We engaged in support of a clinical stage biotechnology company that had a program in development for two, very rare, autoimmune conditions, without approved treatments, without patient organizations and a with a very fragmented patient population.
One of the conditions was a secondary disease that was often in the shadow of more common conditions which had more disease awareness. Patients with this condition didn’t have a forum to connect with and often felt their condition wasn’t validated by the absence of a patient organization.
- PAS led the creation of two independent 501c3 entities to support each condition.
- Established independence from corporate partner through governance and built out advocacy organizations to maximize value of support to targeted patient populations.
- Elevated disease awareness, fostered patient to patient connections, and socialized clinical trial landscape.
Working in concert with the patient and KOL leaders in this condition, we established two formal, non-proﬁt advocacy groups designed to bring patients together, elevate disease awareness, and to socialize clinical trial opportunities.
The company seeded the startup and launch of these two groups, but each organization appealed to other drug developers who had an interest in these disorders, securing additional funding and thereby establishing independence and autonomy.

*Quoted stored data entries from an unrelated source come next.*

/-- R217 to R221, R225, R238, R240, R241, Table 7.11: a servo sample with a valid reader sends an actuator command for 19,200 HT units after the frame's
end and counts LPOS in the direction in which its bursts arrived; one without counts as missing, and LPOS goes on in the direction of the measured
speed (the reading of log 79; where a quotient has to be rounded it goes either way, log 34). A sample within WINH_LIM is counted; one beyond it begins
the settling anew and inhibits writing, and so does a missing one the settling (the model's choice, log 118). While a change of data band has opened
the loop its state is held and only the skew loop is commanded (log 114), until both readers are valid and an LPOS word has carried the band. A run
back that passes its place turns round. Inhibition ends after 16 samples within WINH_LIM and settling after 256. MISS_WINH missing samples inhibit
writing, and MISS_STOP stop the tape with LPOS lost. -/
def Obligations.LateralLoop : Prop :=
  ∀ (s : State) (st : Stn),
    let v := (s.stns[st]).servo
    let fr := v.frames s.draw.1
    let runs := v.motion = .moving ∨ v.motion = .tensioned
    let none_ := if v.vHat = 0 then v.lpos else v.counted (decide (v.vHat.toInt < 0))
    (¬ runs → exec (.lateralSample st) s = .next s.draw.2) ∧
    (runs → v.back = none → v.seek = none → fr.1 = none → fr.2 = none → ∃ t, exec (.lateralSample st) s = .next t ∧
      (t.stns[st]).servo = { v with crossings := [], ends := [], lposBits := [], lpos := none_, missSrv := v.missSrv + 1, within := 0, calm := 0,
                                    settled := false }) ∧
    (∀ q, runs → v.back = none → v.seek = some q → q.word = false ∨ fr.1 = none ∨ fr.2 = none →
      ∃ t l, exec (.lateralSample st) s = .next t ∧ (t.stns[st]).servo.seek = some { q with both := fr.1.isSome && fr.2.isSome } ∧
        (t.stns[st]).servo.lateral = v.lateral ∧ (t.stns[st]).servo.missSrv = v.missSrv ∧ (t.stns[st]).servo.within = v.within ∧
        (t.stns[st]).servo.crossings = [] ∧ (t.stns[st]).link.outCmds = (s.stns[st]).link.outCmds ++ l ∧ ∀ x ∈ l, x.1 = 3) ∧
    (∀ q, runs → v.back = none → v.seek = some q → q.word = true → fr.1.isSome = true → fr.2.isSome = true →
      ∃ t, exec (.lateralSample st) s = .next t ∧ (t.stns[st]).servo.seek = none ∧ (t.stns[st]).servo.missSrv = 0 ∧ (t.stns[st]).servo.crossings = []) ∧
    (∀ a, runs → v.back = none → v.seek = none → (fr.1 <|> fr.2) = some a → ∃ t val l, exec (.lateralSample st) s = .next t ∧
      (t.stns[st]).servo.missSrv = 0 ∧ (t.stns[st]).servo.crossings = [] ∧ (t.stns[st]).servo.lpos = v.counted a.rev ∧
      (t.stns[st]).link.outCmds = (s.stns[st]).link.outCmds ++ (2, val, (frameEnd v.origin fr a).extractLsb' 0 16 + 19200) :: l ∧ (∀ x ∈ l, x.1 = 3) ∧
      if (t.stns[st]).servo.eLat.toInt.natAbs ≤ s.img.winhLim st.val * 65536 then (t.stns[st]).servo.within = v.within + 1
      else (t.stns[st]).servo.within = 0 ∧ (t.stns[st]).servo.settled = false ∧
        (v.inhibit = false → (s.stns[st]).write.feed = .writing → (t.stns[st]).servo.inhibit = true ∧ t.flagged (70 + 16 * st.val))) ∧
    (∀ b, v.motion = .moving → v.back = some b → v.lposOk = true → v.ramp = none → v.seek = none → fr.1 = none → fr.2 = none → b.passed none_ = true →
      ∃ t, exec (.lateralSample st) s = .next t ∧ (t.stns[st]).servo.back = none ∧ (t.stns[st]).servo.reverse = b.rev ∧
        (t.stns[st]).servo.ramp = some (b.why, min b.mm (ladder (s.ceiling st)))) ∧
    (if v.inhibit = true ∧ 16 ≤ v.within then ∃ t, exec (.writeInhibitEnd st) s = .next t ∧ (t.stns[st]).servo = { v with inhibit := false }
     else exec (.writeInhibitEnd st) s = .next s) ∧
    (if 256 ≤ v.calm then ∃ t, exec (.lateralSettled st) s = .next t ∧ (t.stns[st]).servo = { v with settled := true } else exec (.lateralSettled st) s = .next s) ∧
    (v.missSrv < s.img.missWinh st.val → exec (.missWinh st) s = .next s) ∧
    (s.img.missWinh st.val ≤ v.missSrv → (s.stns[st]).write.feed = .writing → ∃ t, exec (.missWinh st) s = .next t ∧ (t.stns[st]).servo.inhibit = true) ∧
    (v.missSrv < s.img.missStop st.val ∨ v.motion ≠ .moving → exec (.missStop st) s = .next s) ∧
    (s.img.missStop st.val ≤ v.missSrv → v.motion = .moving → ∃ t, exec (.missStop st) s = .next t ∧ (t.stns[st]).servo.stops = true ∧ (t.stns[st]).servo.lposOk = false ∧
      (v.lposOk = true → t.flagged (71 + 16 * st.val)))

With a strategic focus on trial awareness, the organization hosted educational programs that took a deep dive on the study landscape available for these patients and empowered them with information needed to make the most informed health decisions—which obviously beneﬁted the client and their interests.
Patients who never felt like they had a support system in place ﬁnally felt “validated” and as though they could take control of their condition with an organization to engage with and belong to.
The client was subsequently acquired by a large biopharma, who described the company’s commitment to and leadership in these two disease areas as “breathtaking.”
The support now available to patients in these communities was invaluable to both patients and HCPs and both groups continue to thrive and grow, as participation with other, larger stakeholder organizations.
- Non-profit organization established itself as the ‘go-to’ for patients upon diagnosis for education, support and community.
- Families with the condition now had a place and community to learn, engage and connect with others.
- Company established itself as a leader and earned trust in the two disease areas
- Acquisition by a biopharma partner in substantial transaction attracted by the ‘breathtaking’ investment in the respective patient communities.